A representation of an online art museum. Virtual museum tours offer a solution to people missing cultural experiences during the pandemic.

Caption: A representation of an online art museum. Virtual museum tours offer a solution to people missing cultural experiences during the pandemic.

With the COVID-19 pandemic sweeping across the world during the spring, people everywhere were suddenly left without access to any artistic attractions, including concerts, libraries, and museums. However, the situation isn’t hopeless. Since the start of the pandemic, I’ve heard people praise virtual museum tours, and for eight months I’ve resolved to try them. The time is finally here. I spent a week combing through articles on the best virtual museum tours, and I made my selections. I picked museums from almost every continent, but this is still just a fraction of the available tours. 

I started my world museum tour at the Rijksmuseum in Amsterdam, which features a lot of famous Dutch art. I found that I was familiar with some paintings, like The Milkmaid by Johannes Vermeer, but others were completely new to me. There was a good mix of paintings and historical artifacts, and I really enjoyed the room of pottery and glass I found on the first floor. The museum was easy to navigate, but I couldn’t enter every room, which brought me out of the experience. This was a Google Street View tour, and in true Street View fashion, I couldn’t read any of the labels or information cards accompanying the art. Nevertheless, the fascinating architecture and detailed paintings made this virtual tour worth any inconveniences.

After that, I paid a visit to the Museu de Arte de São Paulo in Brazil. The display in this museum was striking. Instead of hanging on walls around the perimeter of the room, paintings were displayed on huge sheets of glass throughout. A sign on the wall informed me that the open floor plan was designed to allow people to choose their own paths through the museum. It also helped me focus more on the art than architecture. There was a mix of styles and mediums, with a lot of paintings and a few sculptures. The labels were on the backs of the sheets of glass, but even though I can read some Portuguese, I couldn’t understand them. Since all the art I could see in this museum was in one room, it was a little overwhelming at first, but it was super interesting to “walk” through the room and see so many famous paintings.

My next stop was the J. Paul Getty Museum in Los Angeles. Right away, I could tell I could easily spend a long time here if I had the opportunity to go in real life. The online format of the tours on this list doesn’t really lend itself to exploring for hours, but it’s still fun to look around without crowds. This museum was a little hard for me to navigate, and I couldn’t read the details about every single painting, but some large paragraphs on the walls were easy to read. The art at this museum was from a lot of different time periods with different styles. Some of the exhibits included legible explanations of how art was made in the past, and the online Street View format worked well in the rooms full of lavish French decorative art.

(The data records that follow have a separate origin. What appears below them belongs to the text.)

-- ==== Sys2Proof/Laws/PerInstr.lean ====
section
/-! SUPPORT. The family TableRow: the first byte of every encoding has the bits that the instruction's row
of the opcode table fixes (30_encoding.md R91, R111, R115). One lemma per constructor of Instr. -/

namespace Sys2Proof.Laws

/-- The mask and the match of the instruction's row. -/
def tableRow : Instr → Byte × Byte
  | .wReadCh _ => (0xFF#8, 0x30#8)
  | .wWriteCh _ _ _ => (0xFF#8, 0x31#8)
  | .wBattery => (0xFF#8, 0x32#8)
  | .wDisable => (0xFF#8, 0x45#8)
  | .wEnable => (0xFF#8, 0x46#8)
  | .wFlashOn => (0xFF#8, 0x47#8)
  | .wFlashOff => (0xFF#8, 0x48#8)
  | .wReset => (0xFF#8, 0x49#8)
  | .wRemoteStart => (0xFF#8, 0x4A#8)
  | .wRemoteEnd => (0xFF#8, 0x4B#8)
  | .wKeyDown _ => (0x80#8, 0x80#8)
  | .wKeyUp => (0xFF#8, 0xFF#8)
  | .get _ => (0xFF#8, 0x01#8)
  | .put _ _ => (0xFF#8, 0x02#8)
  | .erase _ => (0xFF#8, 0x03#8)
  | .writeNew _ _ _ => (0xFF#8, 0x04#8)
  | .update _ _ _ => (0xFF#8, 0x05#8)
  | .exportAll => (0xFF#8, 0x06#8)
  | .importAll _ => (0xFF#8, 0x07#8)
  | .sendKeys _ => (0xFF#8, 0x08#8)
  | .flashOn => (0xFF#8, 0x09#8)
  | .flashOff => (0xFF#8, 0x0A#8)
  | .resetRadio => (0xFF#8, 0x0B#8)
  | .readBattery => (0xFF#8, 0x0C#8)
  | .openTransport => (0xFF#8, 0x0F#8)
  | .checksum _ => (0xFF#8, 0x10#8)
  | .groupDecode _ _ => (0xFF#8, 0x11#8)
  | .groupEncode _ => (0xFF#8, 0x12#8)
  | .groupFromLetters _ => (0xFF#8, 0x13#8)
  | .groupToLetters _ => (0xFF#8, 0x14#8)
  | .recordDecode _ => (0xFF#8, 0x15#8)
  | .recordEncode _ => (0xFF#8, 0x16#8)
  | .isEmpty _ => (0xFF#8, 0x17#8)

/-- The encoding begins with a byte of the instruction's row. -/
def TableRow.Statement (i : Instr) : Prop :=
  ∃ (b : Byte) (operands : List Byte), encode i = b :: operands ∧ b &&& (tableRow i).1 = (tableRow i).2

/-- A row that fixes the whole first byte. -/
theorem TableRow.whole (i : Instr) (b : Byte) (operands : List Byte) (h : encode i = b :: operands)
    (hr : tableRow i = (0xFF#8, b)) : Statement i := by
  refine ⟨b, operands, h, ?_⟩
  rw [hr]
  exact BitVec.and_allOnes

theorem TableRow.wReadCh (n : Byte) : Statement (.wReadCh n) :=
  TableRow.whole _ _ _ rfl rfl

theorem TableRow.wWriteCh (n : Byte) (d : List Byte) (c : Byte) : Statement (.wWriteCh n d c) :=
  TableRow.whole _ _ _ rfl rfl

theorem TableRow.wBattery : Statement .wBattery :=
  TableRow.whole _ _ _ rfl rfl

theorem TableRow.wDisable : Statement .wDisable :=
  TableRow.whole _ _ _ rfl rfl

theorem TableRow.wEnable : Statement .wEnable :=
  TableRow.whole _ _ _ rfl rfl

theorem TableRow.wFlashOn : Statement .wFlashOn :=
  TableRow.whole _ _ _ rfl rfl

theorem TableRow.wFlashOff : Statement .wFlashOff :=
  TableRow.whole _ _ _ rfl rfl

theorem TableRow.wReset : Statement .wReset :=
  TableRow.whole _ _ _ rfl rfl

theorem TableRow.wRemoteStart : Statement .wRemoteStart :=
  TableRow.whole _ _ _ rfl rfl

theorem TableRow.wRemoteEnd : Statement .wRemoteEnd :=
  TableRow.whole _ _ _ rfl rfl

theorem TableRow.wKeyDown (c : BitVec 7) : Statement (.wKeyDown c) :=
  ⟨_, _, rfl, (show ∀ x : BitVec 7, (0x80#8 ||| x.setWidth 8) &&& 0x80#8 = 0x80#8 by decide) c⟩

theorem TableRow.wKeyUp : Statement .wKeyUp :=
  TableRow.whole _ _ _ rfl rfl

theorem TableRow.get (n : Byte) : Statement (.get n) :=
  TableRow.whole _ _ _ rfl rfl

theorem TableRow.put (n : Byte) (rd : RD) : Statement (.put n rd) :=
  TableRow.whole _ _ _ rfl rfl

theorem TableRow.erase (n : Byte) : Statement (.erase n) :=
  TableRow.whole _ _ _ rfl rfl

theorem TableRow.writeNew (n : Byte) (m : Word16) (rd : RD) : Statement (.writeNew n m rd) :=
  TableRow.whole _ _ _ rfl rfl

theorem TableRow.update (n : Byte) (m : Word16) (rd : RD) : Statement (.update n m rd) :=
  TableRow.whole _ _ _ rfl rfl

theorem TableRow.exportAll : Statement .exportAll :=
  TableRow.whole _ _ _ rfl rfl

theorem TableRow.importAll (entries : List (Byte × RD)) : Statement (.importAll entries) :=
  TableRow.whole _ _ _ rfl rfl

theorem TableRow.sendKeys (codes : List Byte) : Statement (.sendKeys codes) :=
  TableRow.whole _ _ _ rfl rfl

theorem TableRow.flashOn : Statement .flashOn :=
  TableRow.whole _ _ _ rfl rfl

theorem TableRow.flashOff : Statement .flashOff :=
  TableRow.whole _ _ _ rfl rfl

theorem TableRow.resetRadio : Statement .resetRadio :=
  TableRow.whole _ _ _ rfl rfl

theorem TableRow.readBattery : Statement .readBattery :=
  TableRow.whole _ _ _ rfl rfl

theorem TableRow.openTransport : Statement .openTransport :=
  TableRow.whole _ _ _ rfl rfl

theorem TableRow.checksum (s : List Byte) : Statement (.checksum s) :=
  TableRow.whole _ _ _ rfl rfl

theorem TableRow.groupDecode (b0 b1 : Byte) : Statement (.groupDecode b0 b1) :=
  TableRow.whole _ _ _ rfl rfl

theorem TableRow.groupEncode (g : List Byte) : Statement (.groupEncode g) :=
  TableRow.whole _ _ _ rfl rfl

theorem TableRow.groupFromLetters (t : List Byte) : Statement (.groupFromLetters t) :=
  TableRow.whole _ _ _ rfl rfl

theorem TableRow.groupToLetters (v : List Byte) : Statement (.groupToLetters v) :=
  TableRow.whole _ _ _ rfl rfl

theorem TableRow.recordDecode (s : List Byte) : Statement (.recordDecode s) :=
  TableRow.whole _ _ _ rfl rfl

theorem TableRow.recordEncode (rd : RD) : Statement (.recordEncode rd) :=
  TableRow.whole _ _ _ rfl rfl

theorem TableRow.isEmpty (s : List Byte) : Statement (.isEmpty s) :=
  TableRow.whole _ _ _ rfl rfl

end Sys2Proof.Laws
end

The British Museum in London had a different format than the others. Instead of simulating walking around the museum, this tour was a timeline with a multitude of dots. The dots were divided by time period and region of the earth. Clicking on one brought up information about different objects, which included a few background paragraphs, a photo, an audio presentation, and recommendations for related objects. The audio made this the most accessible tour I investigated, and it was incredibly simple to navigate. The only drawback was not being able to see all sides of the object or the architecture of the museum, but it was worth it to be able to read the information.

Following this was the National Museum of Modern Art in Tokyo. Based on the name of the museum, I was expecting to see just very contemporary (sorry, I’m not an art historian) art, but I was pleasantly surprised to see a wide variety. The oldest piece I saw and read about was from 1917. Although some paragraphs were too blurry to read, all the information was written in Japanese and English, which made it much easier for me to understand. Some areas of the museum were roped off, but there was still plenty to see and it was easy to navigate. I left this tour wishing I could visit in real life someday.

The next tour I tried was the National Museum of Ethiopia in Addis Ababa. I was unable to find a walkthrough tour like most of the other tours on my list, but it was still interesting.  This tour included a list and explanation of some of the museum’s features with photos of the exhibits. For me, the highlight was Lucy the Australopithecus afarensis, the oldest hominid skeleton ever found. There was a limited selection of pieces, but they were all interesting and informative, and the website was easy to navigate. This tour was less time consuming than the others, so I would recommend it for a quick break from work during the day.

My last stop was the Guggenheim Museum in New York City. This museum offered six floors to explore, more than any of the other tours. I thought the architecture was interesting, so the Street View tour worked well because I could look all around, almost as if I was really there. Unfortunately, none of the information cards were clear enough to read, but it was interesting to see the art and come up with my own interpretations.

Throughout the week, I realized that virtual museum tours are the perfect way to explore museums from the comfort of your own home (and maybe even from your bed) without getting stuck in lines and crowds. Being there in real life would be preferable, but since international travel is practically impossible right now, these virtual tours are a great way to learn about art around the world.